* [Task directions]:
Below are the entries. Transcribe exactly the lines from the one with "status := h.status" through the one with "s.known = Cells.fill", ends included, and leave out all others.

........

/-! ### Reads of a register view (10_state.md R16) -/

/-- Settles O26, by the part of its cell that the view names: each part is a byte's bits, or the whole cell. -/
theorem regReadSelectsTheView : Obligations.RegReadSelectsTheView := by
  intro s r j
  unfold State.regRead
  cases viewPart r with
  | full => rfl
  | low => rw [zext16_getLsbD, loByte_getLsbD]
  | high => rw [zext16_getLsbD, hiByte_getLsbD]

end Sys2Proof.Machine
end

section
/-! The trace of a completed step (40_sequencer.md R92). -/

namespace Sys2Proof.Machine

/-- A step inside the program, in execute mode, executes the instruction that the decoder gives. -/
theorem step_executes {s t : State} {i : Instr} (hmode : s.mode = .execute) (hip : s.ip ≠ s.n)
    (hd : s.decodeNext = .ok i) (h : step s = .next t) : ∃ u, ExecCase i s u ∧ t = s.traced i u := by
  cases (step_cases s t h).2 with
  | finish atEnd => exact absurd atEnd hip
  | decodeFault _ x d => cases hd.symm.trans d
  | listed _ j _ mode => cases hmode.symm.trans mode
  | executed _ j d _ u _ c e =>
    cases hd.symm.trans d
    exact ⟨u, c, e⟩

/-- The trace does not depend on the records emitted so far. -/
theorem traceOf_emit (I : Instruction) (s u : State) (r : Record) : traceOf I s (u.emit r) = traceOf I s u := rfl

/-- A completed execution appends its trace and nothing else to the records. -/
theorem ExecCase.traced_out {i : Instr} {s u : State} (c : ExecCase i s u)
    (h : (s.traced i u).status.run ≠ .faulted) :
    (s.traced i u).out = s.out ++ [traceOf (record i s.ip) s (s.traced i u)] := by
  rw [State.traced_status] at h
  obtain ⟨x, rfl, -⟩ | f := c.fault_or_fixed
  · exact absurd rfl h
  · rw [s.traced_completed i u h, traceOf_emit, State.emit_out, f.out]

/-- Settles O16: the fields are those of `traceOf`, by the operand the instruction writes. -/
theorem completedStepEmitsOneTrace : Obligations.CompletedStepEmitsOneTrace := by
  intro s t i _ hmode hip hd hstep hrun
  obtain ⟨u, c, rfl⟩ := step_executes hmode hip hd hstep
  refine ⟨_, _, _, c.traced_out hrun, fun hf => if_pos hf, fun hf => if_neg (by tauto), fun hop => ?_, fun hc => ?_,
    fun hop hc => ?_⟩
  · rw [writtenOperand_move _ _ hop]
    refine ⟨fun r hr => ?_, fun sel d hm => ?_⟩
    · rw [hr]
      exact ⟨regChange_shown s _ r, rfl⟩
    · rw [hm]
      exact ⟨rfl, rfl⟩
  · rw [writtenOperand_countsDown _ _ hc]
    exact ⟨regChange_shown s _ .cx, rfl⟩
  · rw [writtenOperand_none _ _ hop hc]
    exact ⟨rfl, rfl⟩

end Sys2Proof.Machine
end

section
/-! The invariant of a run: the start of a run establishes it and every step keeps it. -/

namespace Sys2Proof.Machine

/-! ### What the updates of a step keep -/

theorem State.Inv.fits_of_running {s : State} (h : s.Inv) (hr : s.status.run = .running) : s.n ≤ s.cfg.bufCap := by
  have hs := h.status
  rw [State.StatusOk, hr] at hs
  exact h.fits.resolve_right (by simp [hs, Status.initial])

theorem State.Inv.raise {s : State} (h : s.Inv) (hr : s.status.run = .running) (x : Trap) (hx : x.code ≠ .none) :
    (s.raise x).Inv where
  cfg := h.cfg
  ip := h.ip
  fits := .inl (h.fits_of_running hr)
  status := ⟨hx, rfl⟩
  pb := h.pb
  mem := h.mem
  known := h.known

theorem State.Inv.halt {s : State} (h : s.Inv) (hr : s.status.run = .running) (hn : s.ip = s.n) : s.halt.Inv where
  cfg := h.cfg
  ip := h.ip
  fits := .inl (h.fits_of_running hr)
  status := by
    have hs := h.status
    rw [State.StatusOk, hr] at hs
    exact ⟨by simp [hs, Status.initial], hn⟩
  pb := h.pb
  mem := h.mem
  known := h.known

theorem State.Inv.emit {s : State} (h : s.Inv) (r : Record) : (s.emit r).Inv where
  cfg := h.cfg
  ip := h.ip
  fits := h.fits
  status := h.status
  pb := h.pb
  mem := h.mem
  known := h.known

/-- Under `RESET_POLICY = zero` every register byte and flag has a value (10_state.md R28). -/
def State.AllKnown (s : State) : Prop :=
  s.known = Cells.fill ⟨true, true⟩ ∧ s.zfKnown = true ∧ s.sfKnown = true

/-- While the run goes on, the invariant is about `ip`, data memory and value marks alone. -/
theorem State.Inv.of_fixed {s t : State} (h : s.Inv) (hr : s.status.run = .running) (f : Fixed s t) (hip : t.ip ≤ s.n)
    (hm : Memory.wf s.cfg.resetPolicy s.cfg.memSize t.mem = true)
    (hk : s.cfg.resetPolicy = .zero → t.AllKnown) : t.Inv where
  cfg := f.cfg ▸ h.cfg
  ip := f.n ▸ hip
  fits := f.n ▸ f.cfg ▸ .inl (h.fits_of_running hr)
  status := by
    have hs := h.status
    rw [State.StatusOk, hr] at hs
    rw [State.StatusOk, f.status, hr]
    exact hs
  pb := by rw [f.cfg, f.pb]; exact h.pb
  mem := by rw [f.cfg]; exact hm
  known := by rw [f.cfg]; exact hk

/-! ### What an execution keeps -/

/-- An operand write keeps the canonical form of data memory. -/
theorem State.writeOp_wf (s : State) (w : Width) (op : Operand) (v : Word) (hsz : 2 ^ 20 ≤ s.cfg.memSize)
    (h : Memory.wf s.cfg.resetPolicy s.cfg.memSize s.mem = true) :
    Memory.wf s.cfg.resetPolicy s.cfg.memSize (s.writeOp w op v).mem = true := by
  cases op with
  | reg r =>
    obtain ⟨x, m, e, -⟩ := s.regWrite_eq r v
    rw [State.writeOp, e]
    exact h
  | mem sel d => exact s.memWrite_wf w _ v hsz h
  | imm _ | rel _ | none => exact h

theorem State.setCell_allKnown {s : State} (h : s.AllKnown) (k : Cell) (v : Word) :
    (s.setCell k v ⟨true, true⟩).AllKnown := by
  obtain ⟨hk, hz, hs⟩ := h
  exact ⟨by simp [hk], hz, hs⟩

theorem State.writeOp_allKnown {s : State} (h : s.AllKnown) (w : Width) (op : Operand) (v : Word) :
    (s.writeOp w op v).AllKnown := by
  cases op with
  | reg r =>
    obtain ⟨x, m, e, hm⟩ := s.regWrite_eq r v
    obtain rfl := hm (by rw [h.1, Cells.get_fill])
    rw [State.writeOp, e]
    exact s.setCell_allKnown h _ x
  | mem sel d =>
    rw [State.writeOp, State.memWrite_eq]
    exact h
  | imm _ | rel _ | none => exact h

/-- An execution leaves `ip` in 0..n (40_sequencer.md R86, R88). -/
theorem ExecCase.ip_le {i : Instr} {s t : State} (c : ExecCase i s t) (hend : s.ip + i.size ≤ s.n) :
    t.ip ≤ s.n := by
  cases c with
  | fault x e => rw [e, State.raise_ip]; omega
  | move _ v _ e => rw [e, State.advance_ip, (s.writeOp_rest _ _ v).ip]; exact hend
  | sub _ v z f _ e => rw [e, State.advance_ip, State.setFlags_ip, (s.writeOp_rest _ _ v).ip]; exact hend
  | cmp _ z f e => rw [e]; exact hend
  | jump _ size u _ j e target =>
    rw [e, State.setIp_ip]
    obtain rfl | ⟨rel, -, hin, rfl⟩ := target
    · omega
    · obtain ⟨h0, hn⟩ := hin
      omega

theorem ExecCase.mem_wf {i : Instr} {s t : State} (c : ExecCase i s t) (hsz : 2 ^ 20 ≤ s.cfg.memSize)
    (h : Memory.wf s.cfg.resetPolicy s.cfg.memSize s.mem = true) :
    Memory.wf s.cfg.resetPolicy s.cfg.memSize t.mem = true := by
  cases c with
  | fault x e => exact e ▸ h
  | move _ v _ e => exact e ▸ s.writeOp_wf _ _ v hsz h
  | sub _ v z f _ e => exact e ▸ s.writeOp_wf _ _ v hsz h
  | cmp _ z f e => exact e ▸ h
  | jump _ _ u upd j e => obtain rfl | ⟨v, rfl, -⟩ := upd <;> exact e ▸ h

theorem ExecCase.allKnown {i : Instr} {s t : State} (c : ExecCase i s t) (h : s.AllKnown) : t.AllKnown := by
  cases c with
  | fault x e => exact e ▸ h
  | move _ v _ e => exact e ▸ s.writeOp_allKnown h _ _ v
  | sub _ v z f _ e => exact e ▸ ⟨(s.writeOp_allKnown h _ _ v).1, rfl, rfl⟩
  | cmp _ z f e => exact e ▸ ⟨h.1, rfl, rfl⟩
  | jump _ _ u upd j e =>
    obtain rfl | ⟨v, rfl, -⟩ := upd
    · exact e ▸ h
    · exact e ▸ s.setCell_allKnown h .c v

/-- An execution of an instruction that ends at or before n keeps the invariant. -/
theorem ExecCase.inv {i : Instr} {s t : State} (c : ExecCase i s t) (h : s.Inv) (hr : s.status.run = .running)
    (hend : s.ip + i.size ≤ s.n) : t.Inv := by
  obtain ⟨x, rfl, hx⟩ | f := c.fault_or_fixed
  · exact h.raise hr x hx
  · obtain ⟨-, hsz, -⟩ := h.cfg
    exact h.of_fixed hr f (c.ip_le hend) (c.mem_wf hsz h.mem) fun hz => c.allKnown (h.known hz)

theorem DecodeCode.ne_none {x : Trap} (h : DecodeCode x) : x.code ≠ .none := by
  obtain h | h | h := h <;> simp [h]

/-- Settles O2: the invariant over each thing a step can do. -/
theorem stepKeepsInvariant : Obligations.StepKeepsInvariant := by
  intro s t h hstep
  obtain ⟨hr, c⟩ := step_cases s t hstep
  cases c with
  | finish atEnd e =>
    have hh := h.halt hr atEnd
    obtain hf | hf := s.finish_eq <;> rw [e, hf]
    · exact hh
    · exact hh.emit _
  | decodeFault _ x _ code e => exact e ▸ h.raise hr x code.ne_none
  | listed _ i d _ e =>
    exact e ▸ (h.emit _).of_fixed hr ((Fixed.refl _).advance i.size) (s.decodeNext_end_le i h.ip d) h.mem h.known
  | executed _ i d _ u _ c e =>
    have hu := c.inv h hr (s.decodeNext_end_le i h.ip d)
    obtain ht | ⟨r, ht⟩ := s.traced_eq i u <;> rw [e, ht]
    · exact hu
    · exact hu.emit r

........

* [Response to this task]:
  status := h.status
  pb := h.pb
  mem := h.mem
  known := h.known

/-- Under `RESET_POLICY = zero` every register byte and flag has a value (10_state.md R28). -/
def State.AllKnown (s : State) : Prop :=
  s.known = Cells.fill ⟨true, true⟩ ∧ s.zfKnown = true ∧ s.sfKnown = true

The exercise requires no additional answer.